Big Data 8 min read

Understanding Apache Hudi Core Concepts: Timeline, File Layout, and Table Types

This article explains Apache Hudi's architecture, including its timeline mechanism, file layout, indexing strategies, table types (COW and MOR), query options, storage format versioning, backward compatibility, and key configuration settings for managing data lake tables.

JD Tech Talk
JD Tech Talk
JD Tech Talk
Understanding Apache Hudi Core Concepts: Timeline, File Layout, and Table Types

Hudi Architecture

Apache Hudi is a data lake storage framework that organizes tables, files, and metadata to support incremental processing and efficient queries.

1. Timeline

1.1 Timeline concept

1.2 Components of the Hudi timeline

1.3 Instant action types on the timeline

1.4 State types on the timeline

1.5 Example of a timeline

2. File Layout

Hudi stores tables under a base path with a directory hierarchy. Tables can be partitioned according to schema-defined partition columns. Within each partition, files are grouped into file groups identified by a UUID. Each file group contains multiple file slices.

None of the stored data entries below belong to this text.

-- ==== Sys2Proof/Machine/Codec.lean ====
section
/-! DEFINITION. Machine/Codec.lean: elements on the wire of a collective, the difference codec, and sums of squares
(R522, R531 to R537). -/
namespace Sys2Proof.Machine

/-! ### Elements on the wire (R522) -/

/-- FP32 values as a run of words. -/
def fp32Words (vs : List W32) : List W64 := packWords 32 (vs.map BitVec.toNat)
def wordsFp32 (n : Nat) (ws : List W64) : List W32 := (List.range n).map fun i => BitVec.ofNat 32 (unpackAt 32 i ws)

/-- Values in an element format (R522): a block-scaled format as update blocks of 256, each with its header before its
data, under the present-tensor scale; a NaN makes its block a NaN block. Another format as packed codes. -/
def encodeElems (f : Format) (step : Nat) (vs : List W32) : List W64 :=
  match f.fmt? with
  | none => []
  | some p =>
    if f.scaled then
      (chunksOf 256 vs).flatMap fun ys =>
        let xs := ys.map v32
        let b := if xs.any Val.isNan then { codes := xs.map fun _ => 0, bs8 := 0xFF, flags := {}, sat := false, nanBlock := true }
          else convertBlock p (presentScale p xs) xs (xs.map fun _ => .nearest)
        mkWord [(0, 8, b.bs8), (24, 40, step)] :: packWords f.bits b.codes
    else packWords f.bits (vs.map fun y => (p.encodeIeee .nearest (v32 y)).1)

/-- Words of one update block with its header. -/
def updBlockWords (f : Format) : Nat := 1 + cdiv (256 * f.bits) 64

/-- The values of `n` elements so written. -/
def decodeElems (f : Format) (n : Nat) (ws : List W64) : List W32 :=
  if f.scaled then
    (List.range n).map fun i =>
      let b := ws.drop (i / 256 * updBlockWords f)
      near32 (f.scaledValue (fld (b.getD 0 0#64) 7 0) (unpackAt f.bits (i % 256) (b.drop 1)))
  else (List.range n).map fun i => near32 (f.value (unpackAt f.bits i ws))

/-! ### The difference codec (R531 to R535) -/

def magnitude (y : W32) : Nat := y.toNat % 2 ^ 31
def negative (y : W32) : Bool := y.getLsbD 31

/-- The elements of a block that top-k encoding keeps (R532): the largest magnitudes, of equals the lower index. -/
def keptIndices (k : Nat) (ys : List W32) : List Nat :=
  let ms := ys.map magnitude
  let rank (i m : Nat) : Nat := (ms.zipIdx.filter fun p => m < p.1 || (p.1 == m && p.2 < i)).length
  (ms.zipIdx.filter fun p => rank p.2 p.1 < k).map (·.2)

/-- The tree of R278 over a whole list. -/
def treeSum (ys : List W32) : W32 := (treeFold add32 16 ys).headD 0#32

/-- A codec block (R531 to R534). -/
def encodeCodec (sign : Bool) (k : Nat) (ys : List W32) : List W64 :=
  let nan := ys.any fun y => !((v32 y).isFin)
  if sign then
    let a := if nan then nan32 else div32 (treeSum (ys.map fun y => BitVec.ofNat 32 (magnitude y))) (count32 ys.length)
    let bits := if nan then 0 else packNat 1 (ys.map fun y => b2n (negative y))
    let v := a.toNat + 2 ^ 32 * bits
    (List.range (cdiv (32 + ys.length) 64)).map fun i => BitVec.ofNat 64 (v / 2 ^ (64 * i))
  else if nan then [mkWord [(16, 1, 1)]]
  else
    let es := (keptIndices k ys).map fun i => i + 2 ^ 16 * (Fmts.bf16.encodeIeee .nearest (v32 (ys.getD i 0#32))).1
    packWords 32 (es.length :: es)

/-- A NaN block (R534). -/
def nanCodec (sign : Bool) (ws : List W64) : Bool :=
  if sign then (v32 (lo32 (ws.getD 0 0#64))).isNan else bitAt (ws.getD 0 0#64) 16

/-- The values of a codec block of n elements (R532 to R534). -/
def decodeCodec (sign : Bool) (n : Nat) (ws : List W64) : List W32 :=
  if nanCodec sign ws then List.replicate n nan32
  else if sign then
    let a := lo32 (ws.getD 0 0#64)
    (List.range n).map fun i => if unpackAt 1 (32 + i) ws = 1 then a ^^^ 0x80000000#32 else a
  else
    let kept := fld (ws.getD 0 0#64) 15 0
    let es := (List.range kept).map fun e => unpackAt 32 (e + 1) ws
    (List.range n).map fun i => match es.find? fun e => e % 2 ^ 16 == i with
      | some e => BitVec.ofNat 32 (e / 2 ^ 16 * 2 ^ 16)
      | none => 0#32

/-- Words that a codec block of n elements takes, read from its first word (R531). -/
def codecWords (sign : Bool) (n : Nat) (w : W64) : Nat := if sign then cdiv (32 + n) 64 else cdiv (32 * (1 + fld w 15 0)) 64

/-- What an encoding leaves out, per element; +0 for a NaN block (R535). -/
def droppedBy (sign : Bool) (z : List W32) (e : List W64) : List W32 :=
  if nanCodec sign e then z.map fun _ => 0#32
  else (z.zip (decodeCodec sign z.length e)).map fun p => sub32 p.1 p.2

/-! ### Sums of squares (R536, R537) -/

/-- FP64. -/
def fp64 : Fmt := ⟨11, 52, 1023, .ieee⟩

def addF64 (a b : Nat) : Nat := (fadd fp64 a b).1

/-- Squares in FP32 within each run of 256, by the tree of R278, the runs added in FP64 in order (R537). -/
def sumSquares (vs : List W32) : Nat :=
  (chunksOf 256 vs).foldl (fun a r =>
    addF64 a (fp64.encodeIeee .nearest (v32 (treeSum (r.map fun y => mul32 y y)))).1) 0

end Sys2Proof.Machine
end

A slice consists of a base file (parquet, orc, or hfile) written by a commit at a specific instant and a set of log files (.log) written by commits before the next base file request. Hudi uses Multi‑Version Concurrency Control (MVCC); compaction merges log and base files to create new slices, and cleaning removes unused or old slices to reclaim space. All metadata, including the timeline and metadata tables, resides in a special .hoodie directory under the base path.

3. Index

3.1 Introduction

3.2 Comparison with Hive without indexes

3.3 Hudi index types

3.4 Global vs. non‑global indexes

4. Table Types

4.1 Copy on Write (COW) table

Concept

Working principle

Management improvements over traditional tables

4.2 Merge on Read (MOR) table

Concept

Working principle

4.3 Summary of trade‑offs between COW and MOR

5. Query Types

Snapshot Queries

Incremental Queries

Read Optimized Queries

6. Storage File Organization

Below is the general organization of Hudi table storage files.

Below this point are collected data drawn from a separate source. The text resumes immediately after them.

-- ==== Sys2Proof/Machine/Gateway.lean ====
section
/-! DEFINITION. Machine/Gateway.lean: the messages of the outer round, and how a module takes differences of other sites
that the far-link gateway delivers (R570 to R575). The words of the messages are the model's own. -/
namespace Sys2Proof.Machine

def State.updOuter (s : State) (x : Nat) (f : Outer → Outer) : State := s.updCtx x fun c => { c with outer := f c.outer }

/-- The context whose outer round has an OUTER_ID. -/
def State.outerCtx (s : State) (id : Nat) : Option Nat :=
  (List.range 8).find? fun x => match (s.ctx x).outer.cfg with
    | some g => g.id == id
    | none => false

/-- This module coordinates the site job: the coordinator's path is its own. -/
def State.coordinates (s : State) (x : Nat) : Bool := match (s.ctx x).outer.cfg with
  | some g => s.fabric.dnValid && pathHops g.lead == s.fabric.path
  | none => false

/-- DNs of the modules of the site job: the live members of the context's job, or this module alone. -/
def State.siteModules (s : State) (x : Nat) : List Nat :=
  let j := (s.ctx x).job
  if j.member then j.live.map j.dnOf else [s.fabric.dn]

/-! Kinds of message: the first four and the last two travel inside the site on VC7, the others between sites on VC6. -/
namespace OMsg
def touch : Nat := 1
def have_ : Nat := 2
def decide_ : Nat := 3
def estimate : Nat := 4
def resend : Nat := 5
def hello : Nat := 6
def state_ : Nat := 7
def merge : Nat := 8
def reanchor : Nat := 9
def planes : Nat := 10
end OMsg

/-- First word of a message inside the site: a kettle packet of type 6. -/
def siteWord (kind id : Nat) : W64 := mkWord [(0, 8, 6), (8, 8, kind), (32, 32, id)]
/-- First word of a message between sites, in the fields of a collective header (R527): OUTER_ID, PHASE 3, which no difference has,
and the kind as LANE. -/
def farWord (kind id : Nat) : W64 := mkWord [(0, 32, id), (49, 4, kind), (54, 2, 3)]

/-- Sends a message to the coordinator on VC7. -/
def State.toLead (s : State) (g : OuterCfg) (kind : Nat) (ws : List W64) : State :=
  s.inject 0x07 7 g.lead none 0 (siteWord kind g.id :: ws)

/-- Sends a message to the PEER of a site on VC6. -/
def State.toPeer (s : State) (x : Nat) (g : OuterCfg) (site kind : Nat) (ws : List W64) : State :=
  s.inject 0x08 6 (g.peers.getD site []) (some x) 0 (farWord kind g.id :: ws)

/-- The other member sites. -/
def State.otherSites (s : State) (g : OuterCfg) : List Nat :=
  (List.range 16).filter fun j => Nat.testBit g.sites j && j ≠ s.fabric.site

/-- HAVE of a module reaches the coordinator (R573). -/
def State.takeHave (s : State) (x dn site round : Nat) (merge : Bool) : State :=
  s.updOuter x fun o => if o.have_.contains (site, round, merge, dn) then o else { o with have_ := o.have_ ++ [(site, round, merge, dn)] }

/-- Codec blocks of the shard. -/
def OuterCfg.blocks (g : OuterCfg) : Nat := cdiv g.count 4096

/-- The words of a codec block, whole (R531). -/
def OuterDiff.block (d : OuterDiff) (sign : Bool) (b : Nat) : Option (List W64) :=
  match d.blocks.find (4096 * b) with
  | none => none
  | some a =>
    let n := codecWords sign 4096 (a.getD 0 0#64)
    if n ≤ a.length then some a
    else match d.blocks.find (4096 * b + 1) with
      | some c => some (a ++ c)
      | none => none

def OuterDiff.whole (d : OuterDiff) (g : OuterCfg) : Bool := (List.range g.blocks).all fun b => (d.block g.sign b).isSome

/-- A difference may still enter a merge: of this round or a later one, or of the round before when that was not skipped
(R575, R580). A merge difference goes by its flag alone (R582). -/
def Outer.accepts (o : Outer) (round : Nat) (merge : Bool) : Bool :=
  let kept (d : Option OuterDecision) : Bool := match d with
    | some d => !d.skip
    | none => false
  merge || o.round < round || (round = o.round && (o.decision.isNone || kept o.decision)) || (round + 1 = o.round && kept o.prev)

def Outer.updDiff (o : Outer) (site round : Nat) (merge : Bool) (f : OuterDiff → OuterDiff) : Outer :=
  let hit (d : OuterDiff) : Bool := d.site == site && d.merge == merge && (merge || d.round == round)
  if o.diffs.any hit then { o with diffs := o.diffs.map fun d => bif hit d then f d else d }
  else { o with diffs := o.diffs ++ [f { site := site, round := round, merge := merge, n := 0 }] }

def Outer.diff (o : Outer) (site round : Nat) (merge : Bool) : Option OuterDiff :=
  o.diffs.find? fun d => d.site == site && d.merge == merge && (merge || d.round == round)

/-- A difference that comes too late is discarded, with one CE record for its site and round (R575). -/
def State.tooLate (s : State) (x site round : Nat) : State :=
  let o := (s.ctx x).outer
  if o.gone.contains (site, round) then s
  else
    let s := s.updOuter x fun o => { o with
      gone := (o.gone ++ [(site, round)]).drop (o.gone.length - 255)
      tooLate := satN 16 (o.tooLate + 1) }
    s.raise { code := Rec.outerTooLate, cls := .ce, ctx := some x, a := BitVec.ofNat 64 site, b := BitVec.ofNat 64 round }

/-- Every codec block of a difference is complete: HAVE to the coordinator (R573). -/
def State.tellHave (s : State) (x site round : Nat) (merge : Bool) : State :=
  match (s.ctx x).outer.cfg, (s.ctx x).outer.diff site round merge with
  | some g, some d =>
    if d.told || !(d.whole g) then s
    else
      let s := s.updOuter x fun o => o.updDiff site round merge fun d => { d with told := true }
      if s.coordinates x then s.takeHave x s.fabric.dn site d.round merge
      else s.toLead g OMsg.have_ [mkWord [(0, 4, site), (8, 1, b2n merge), (32, 24, d.round)]]
  | _, _ => s

/-- A packet of a difference (R572, R573): it is passed on along CHAIN, and its block enters the difference of its site
and round. -/
def State.takeDiff (s : State) (x : Nat) (g : OuterCfg) (body : List W64) : State :=
  let off := fld (body.getD 1 0#64) 39 0
  let h := body.getD 2 0#64
  let round := fld h 23 0
  let site := fld h 27 24
  let merge := bitAt h 28
  let s := forL ((s.ctx x).chains.get [] g.chain) (fun p s => s.inject 0x08 6 p (some x) 0 body) s
  if site = s.fabric.site || !(Nat.testBit g.sites site) then s
  else if !((s.ctx x).outer.accepts round merge) then s.tooLate x site round
  else
    let s := s.updOuter x fun o => o.updDiff site round merge fun d => { d with
      n := fld h 63 32, round := round, blocks := if (d.blocks.find off).isSome then d.blocks else d.blocks.set off (body.drop 3) }
    s.tellHave x site round merge

/-- A packet of the planes that a donor sends (R585). A stream of another number begins again. -/
def State.takePlanes (s : State) (x : Nat) (body : List W64) : State :=
  let h := body.getD 1 0#64
  let k := body.getD 2 0#64
  let key := (fld k 15 0, fld k 19 16, fld k 51 24, fld k 55 52)
  s.updOuter x fun o =>
    if o.reanchor.isNone then o
    else
      let old := if o.movedStream = fld h 15 0 then o.moved else []
      { o with moved := old.set key (body.drop 3), movedAll := fld h 63 32, movedStream := fld h 15 0, movedRound := fld k 63 56 + 256 * fld h 31 16 }

/-- The gateway takes a packet delivered to the module when it is part of a difference, part of a donor's planes, or a
site's request for them; a message of a row of its own stays in the queue. The second value says that it was taken. -/
def State.gatewayTake (s : State) (ws : List W64) : State × Bool :=
  let body := packetBody ws
  let h := body.getD 0 0#64
  let kind := if fld h 55 54 = 3 then fld h 52 49 else 0
  if kind = OMsg.planes || kind = OMsg.state_ then
    (match s.outerCtx (fld h 31 0) with
      | none => (s, true)
      | some x =>
        if kind = OMsg.planes then (s.takePlanes x body, true)
        else (s.updOuter x fun o => { o with asked := o.asked ++ [fld (body.getD 1 0#64) 3 0] }, true))
  else if kind ≠ 0 then (s, false)
  else match s.outerCtx (fld h 31 0) with
    | none => (s, true)
    | some x => match (s.ctx x).outer.cfg with
      | some g => (s.takeDiff x g body, true)
      | none => (s, true)

end Sys2Proof.Machine
end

用于矢量化读取、列压缩和高效列式访问的列式格式,适用于分析/数据科学
用于快速扫描以读取整个记录的行式 avro 文件
用于高效搜索索引记录的随机访问优化 HFile(基于 SSTable 格式)
2.日志文件

Log files store incremental changes (updates, inserts, deletes) to the base file after its creation. They contain blocks such as data, command, and delete blocks that encode specific changes. Data blocks encode updates/inserts and can be customized for different needs.

面向行的 avro 文件,用于快速/轻量级写入
随机访问优化的 HFile,用于高效搜索索引记录(基于 SSTable 格式)
列式 parquet 文件,用于矢量化日志合并。

7. Storage Format Version Control

Elements of Hudi’s storage format (e.g., log format, log block structure, timeline files, schema) are versioned and tied to a monotonically increasing table version number. The version increments whenever a change occurs in the storage layout.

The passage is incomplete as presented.